◆ **Provided data**:
/-- CORE_DCTL written by the monitor: HALT_REQ of a pair that runs, RESUME and STEP of one that is halted. -/
theorem witness_run_control : let p := pageCORE 0
    let s := unlocked core0 p 0x1F1
    let h := unlocked debugging p 0x1F1
    s.lockOpen p 0x1F1 = true ∧ h.lockOpen p 0x1F1 = true ∧
    (s.Writes p 0x80 0x1F1 1 ∧ s.wordAt (pgCORE 0 + 0x80) = 0 ∧ (s.put p (s.wrOf p 0x1F1 1) 0x80).2 = 0 ∧ bits 1 0 3 = 1 ∧
      s.halted 0 = false ∧ s.pairStopped 0 = false) ∧
    (∀ v ∈ [2, 4], h.Writes p 0x80 0x1F1 v ∧ h.wordAt (pgCORE 0 + 0x80) = 0 ∧ (h.put p (h.wrOf p 0x1F1 v) 0x80).2 = 0 ∧ bits v 0 3 = v ∧
      ((h.put p (h.wrOf p 0x1F1 v) 0x80).1).halted 0 = true ∧
      (((h.put p (h.wrOf p 0x1F1 v) 0x80).1).pair 0).stepping = false) := by
  intro p s h
  refine ⟨unlocked_open _ _ _, unlocked_open _ _ _, ⟨writes_of (by decide), by decide, ?_, by decide⟩, ?_⟩
  · rw [wrOf_unlocked]; decide
  · intro v m
    simp only [List.mem_cons, List.not_mem_nil, or_false] at m
    rcases m with rfl | rfl <;> refine ⟨writes_of (by decide), by decide, ?_, by decide, ?_, ?_⟩ <;> rw [wrOf_unlocked] <;> decide

theorem witness_debug_entry : let s := core0.setFlag (pgCORE 0) F.CORE_DCTL_HALT_REQ true
    let t := core0.setPair 0 { core0.pair 0 with dbgDue := some (4, 1, true) }
    s.pairAlive 0 = true ∧ s.halted 0 = false ∧ s.atBoundary 0 = true ∧ (s.pair 0).replay = [] ∧ (s.pair 0).dbgDue = none ∧
    s.flag (pgCORE 0) F.CORE_DCTL_HALT_REQ = true ∧
    t.pairAlive 0 = true ∧ t.halted 0 = false ∧ t.atBoundary 0 = true ∧ (t.pair 0).replay = [] ∧
    (t.pair 0).dbgDue = some (4, 1, true) := by decide

/-- Pages that freeze and that run again: a generator page, a timer page and a PKEEP page of tile 0, whose pair 0 is halted. -/
def freezing (p : Page) (mode : Nat) : State :=
  ((debugging.setFlag pgDBG (F.DBG_CFOWN_VALID 0) true).setFlag p.base (F.hdrFrzEn p.ty) true).setF p.base (F.hdrFrzMode p.ty) mode

/-- Each form of FREEZE_BEGIN: a generator page in mode hold, a timer page in modes continue and hold, and a generator page and a
PKEEP page in mode dust sheet. -/
theorem witness_freezes : ∀ e ∈ [(pagePWMG 0 0, 1), (pageTIMR 0, 0), (pageTIMR 0, 1), (pagePWMG 0 0, 2), (⟨.pkeep, pgPKEEP 0, 0, 0⟩, 2)],
    let p : Page := e.1
    let s := freezing p e.2
    pageAt p.base = some p ∧ p.ty.freezable = true ∧ s.flag p.base (F.hdrFrzEn p.ty) = true ∧ s.ownerHalted p = true ∧
      SMap.has s.bus.frozen p.base = false ∧ s.getF p.base (F.hdrFrzMode p.ty) = e.2 := by decide

/-- Both forms of FREEZE_END: a generator page, and a timer page held in modes continue and hold. -/
theorem witness_freeze_ends : ∀ e ∈ [(pagePWMG 0 0, 1), (pageTIMR 0, 0), (pageTIMR 0, 1)],
    let p : Page := e.1
    let s : State := { core0 with bus.frozen := SMap.put [] p.base e.2 }
    pageAt p.base = some p ∧ SMap.has s.bus.frozen p.base = true ∧ s.ownerHalted p = false ∧
      SMap.getD s.bus.frozen p.base 0 = e.2 := by decide

theorem witness_tap : live.pwr.resetN = true ∧ State.reset.pwr.resetN = false := by decide

/-! ### The worked examples of the manual -/

/-- Chapter 2, worked example: the PAGE_ID of the page, and the record of a byte write of core pair 26. -/
theorem test_example_page : (live.busAccess ⟨0x1A, 0x0CB22000, 4, false, 0⟩).2 = some ⟨false, 0x8D0248⟩ ∧
    (let s := live.busAccess ⟨0x1A, 0x0CB22040, 1, true, 5⟩
     s.2.map (·.err) = some true ∧ s.1.wordAt 0x08D22028 = 0x1A911 ∧ s.1.wordAt 0x08D2202C = 0x0CB22040 ∧
     s.1.wordAt 0x08D22014 = 2 ^ 31) ∧
    target State.reset.phys 0x0CBC0940 = .ctx 13 (37 * 64) := by decide

/-- Chapter 3, R68: timer 3 over a sleep of 6,400,000 ticks. -/
theorem test_example_timer : timerAdvance { val := 250, ph := 400 } 2 1999 999 6400000 = ({ val := 450, ph := 400 }, 3, 0) := by decide

/-- Chapter 4, worked example: two corrected codes. -/
theorem test_example_sample : correct 12000 8203 0x4100 = (15425, false) ∧ correct 4000 8203 0x4100 = (-17075, false) := by decide

/-- Chapter 5, worked example: the word of the PI step, its result and its integrator, and the duty of cell 237. -/
def exampleRun (v w : List Nat) : Run := { aRun with v := v, w := w }

theorem test_example_pi : let v := [0x3C410000, 0, 0, 966367642 + 2 ^ 32 - 1010892800, 0x1999999A, 0x0083126F, 0, 0x26666666]
    let r := exampleRun v [0, 0, 0, 0, 0, 0, 0, 0, 0, 0, 0x1EB851EC, 0, 0, 0, 0, 0]
    (r.pi 0x0000007000011E28).st 0 = 515217975 ∧ (r.pi 0x0000007000011E28).reg 6 = 506312943 ∧
    ((exampleRun [0, 0, 0, 0, 1557888934, 0, 3200000, 0] []).duty (0x30 + 2 ^ 8 * 7 + 2 ^ 11 * 4 + 2 ^ 14 * 6)).reg 7 = 2321435 := by decide

/-- Chapter 6, example under R155: the set of generator 2,853; and the two policies of the bench leg. -/
theorem test_example_edges :
    (let x : Gen := { origin := 48300000, per := 100000, on_ := 439282, off_ := 2760717, l := true }
     let p : Dead := ⟨192000, 256000, true⟩
     let f := (x.mainPulse p 0 false).1.form p false false (32 * 48400000 + 439282)
     (transSort f.trans).map (fun t => (t.isH, t.rise, t.at_ / 32, t.at_ % 32)) =
       [(false, false, 48313727, 18), (true, true, 48319727, 18), (true, false, 48386272, 13), (false, true, 48392272, 13)]) ∧
    (let x : Gen := { per := 400000, on_ := 6368000, off_ := 6656000, l := true }
     let p : Dead := ⟨128000, 192000, true⟩
     (x.mainPulse p 0 false).2 = 1 ∧ (x.mainPulse p 0 false).1.pulse = false ∧
     ((x.mainPulse p 1 false).1.form p false false (32 * 800000)).trans.map (fun t => (t.isH, t.rise, t.at_ / 32)) =
       [(false, false, 199000), (true, true, 203000), (true, false, 209000), (false, true, 213000)]) := by decide

/-- Chapter 7, worked example: the headers and the blocks of the set of cell 237. -/
theorem test_example_set :
    let f : Frame := { ty := 1, pos := 12, seq := 0x2A41, blocks := setBlocks 48300000 100000 483 [(439282, 1, false), (631282, 0, true), (2760717, 0, false), (2952717, 1, true)] }
    f.head 0 = 0x00062A410301 ∧ f.head 1 = 0x00062A410311 ∧ f.blocks = [0x0000000002E0FFE0, 0x000001E3000186A0, 0x000000010006B3F2,
      0x000000020009A1F2, 0x00000000002A200D, 0x00000003002D0E0D] := by decide

/-- Chapter 8, worked example: the sizes of a bank, and step 0 of cell 237 under candidate 17. -/
theorem test_example_forecast : bankRB 400 = 832 ∧ bankRC 400 = 1600 ∧ bankCB 400 8 = 0x1AC0 ∧ bankSize 400 8 64 = 109248 ∧
    q15 (-8589935) = -131 ∧ rnd15 70291456 = 2145 ∧
    (let bank := List.replicate 0x40 0 ++ toBytes 0x0000200040004000 8 ++ List.replicate (0x29A - 0x48) 0 ++ toBytes 147 2
     evalStep bank (bankRB 400) 237 (-131) 2145 24904 6 (25067, 0) 0 = (25140, 131637248)) := by decide

/-- Chapter 11, worked example: ASRI A0, A0, 8 and MOVR G5, A0 after the loop: the writes on their way. -/
theorem test_example_sum :
    let s := fun (a : Nat) => coreR fun r => { r with a := [a, 0, 0, 0] }
    let pw := fun (o : Out) => match o with
      | .next t => (t.pair 0).pw.map fun (e : PWrite) => (e.target, e.value)
      | _ => []
    (16, 0x3840000000000000) ∈ pw (exec (.iAsri ⟨0, [0xE7]⟩ 0 8) (s 0x384000000000000000)) ∧
    (5, 0x38400000) ∈ pw (exec (.iMovr w0 5) (s 0x3840000000000000)) ∧
    (5, 0x7FFFFFFF) ∈ pw (exec (.iMovr w0 5) (s 0x384000000000000000)) := by decide

/-- Chapter 12, worked example: the bursts, and word 0 of the fault record. -/
theorem test_example_dma :
    let d : Desc := ⟨0, false, false, false, false, true, true, 0x37, 1600, 0x20000080, 0x40000F40, 0⟩
    burstLen d 0x20000080 0x40000F40 1600 = 128 ∧ burstLen d 0x20000100 0x40000FC0 1472 = 64 ∧
    ofBytes ((dmaRecord 2 5 0x37 0x640 0x580 0x71 0x40001000 0).take 4) = 0x00370502 := by decide

/-- Chapter 13, example under R373: IQ of ledger arm 1 of cluster 1. -/
theorem test_example_ledger :
    let s := ((live.setFlag pgDROLE (F.LARM_CFG_EN (armIx 1 1)) true).setFlag pgDROLE (F.LARM_CFG_SRCK (armIx 1 1)) true).setF pgDROLE
      (F.LARM_CFG_SRC (armIx 1 1)) 2
    let s := s.setF pgDROLE (F.LARM_SCALE_LSCALE (armIx 1 1)) 17592186
    (s.setIQ 1 true 2 (15425 * 2 ^ 16)).getF pgDROLE (F.LARM_IQ_IQ (armIx 1 1)) = 8281233 := by decide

◆ **Exercise aim**: The response must consist solely of the lines from the first line of the entries through the line containing "rcases m with", repeated exactly.

◆ **Response below**:
/-- CORE_DCTL written by the monitor: HALT_REQ of a pair that runs, RESUME and STEP of one that is halted. -/
theorem witness_run_control : let p := pageCORE 0
    let s := unlocked core0 p 0x1F1
    let h := unlocked debugging p 0x1F1
    s.lockOpen p 0x1F1 = true ∧ h.lockOpen p 0x1F1 = true ∧
    (s.Writes p 0x80 0x1F1 1 ∧ s.wordAt (pgCORE 0 + 0x80) = 0 ∧ (s.put p (s.wrOf p 0x1F1 1) 0x80).2 = 0 ∧ bits 1 0 3 = 1 ∧
      s.halted 0 = false ∧ s.pairStopped 0 = false) ∧
    (∀ v ∈ [2, 4], h.Writes p 0x80 0x1F1 v ∧ h.wordAt (pgCORE 0 + 0x80) = 0 ∧ (h.put p (h.wrOf p 0x1F1 v) 0x80).2 = 0 ∧ bits v 0 3 = v ∧
      ((h.put p (h.wrOf p 0x1F1 v) 0x80).1).halted 0 = true ∧
      (((h.put p (h.wrOf p 0x1F1 v) 0x80).1).pair 0).stepping = false) := by
  intro p s h
  refine ⟨unlocked_open _ _ _, unlocked_open _ _ _, ⟨writes_of (by decide), by decide, ?_, by decide⟩, ?_⟩
  · rw [wrOf_unlocked]; decide
  · intro v m
    simp only [List.mem_cons, List.not_mem_nil, or_false] at m
    rcases m with rfl | rfl <;> refine ⟨writes_of (by decide), by decide, ?_, by decide, ?_, ?_⟩ <;> rw [wrOf_unlocked] <;> decide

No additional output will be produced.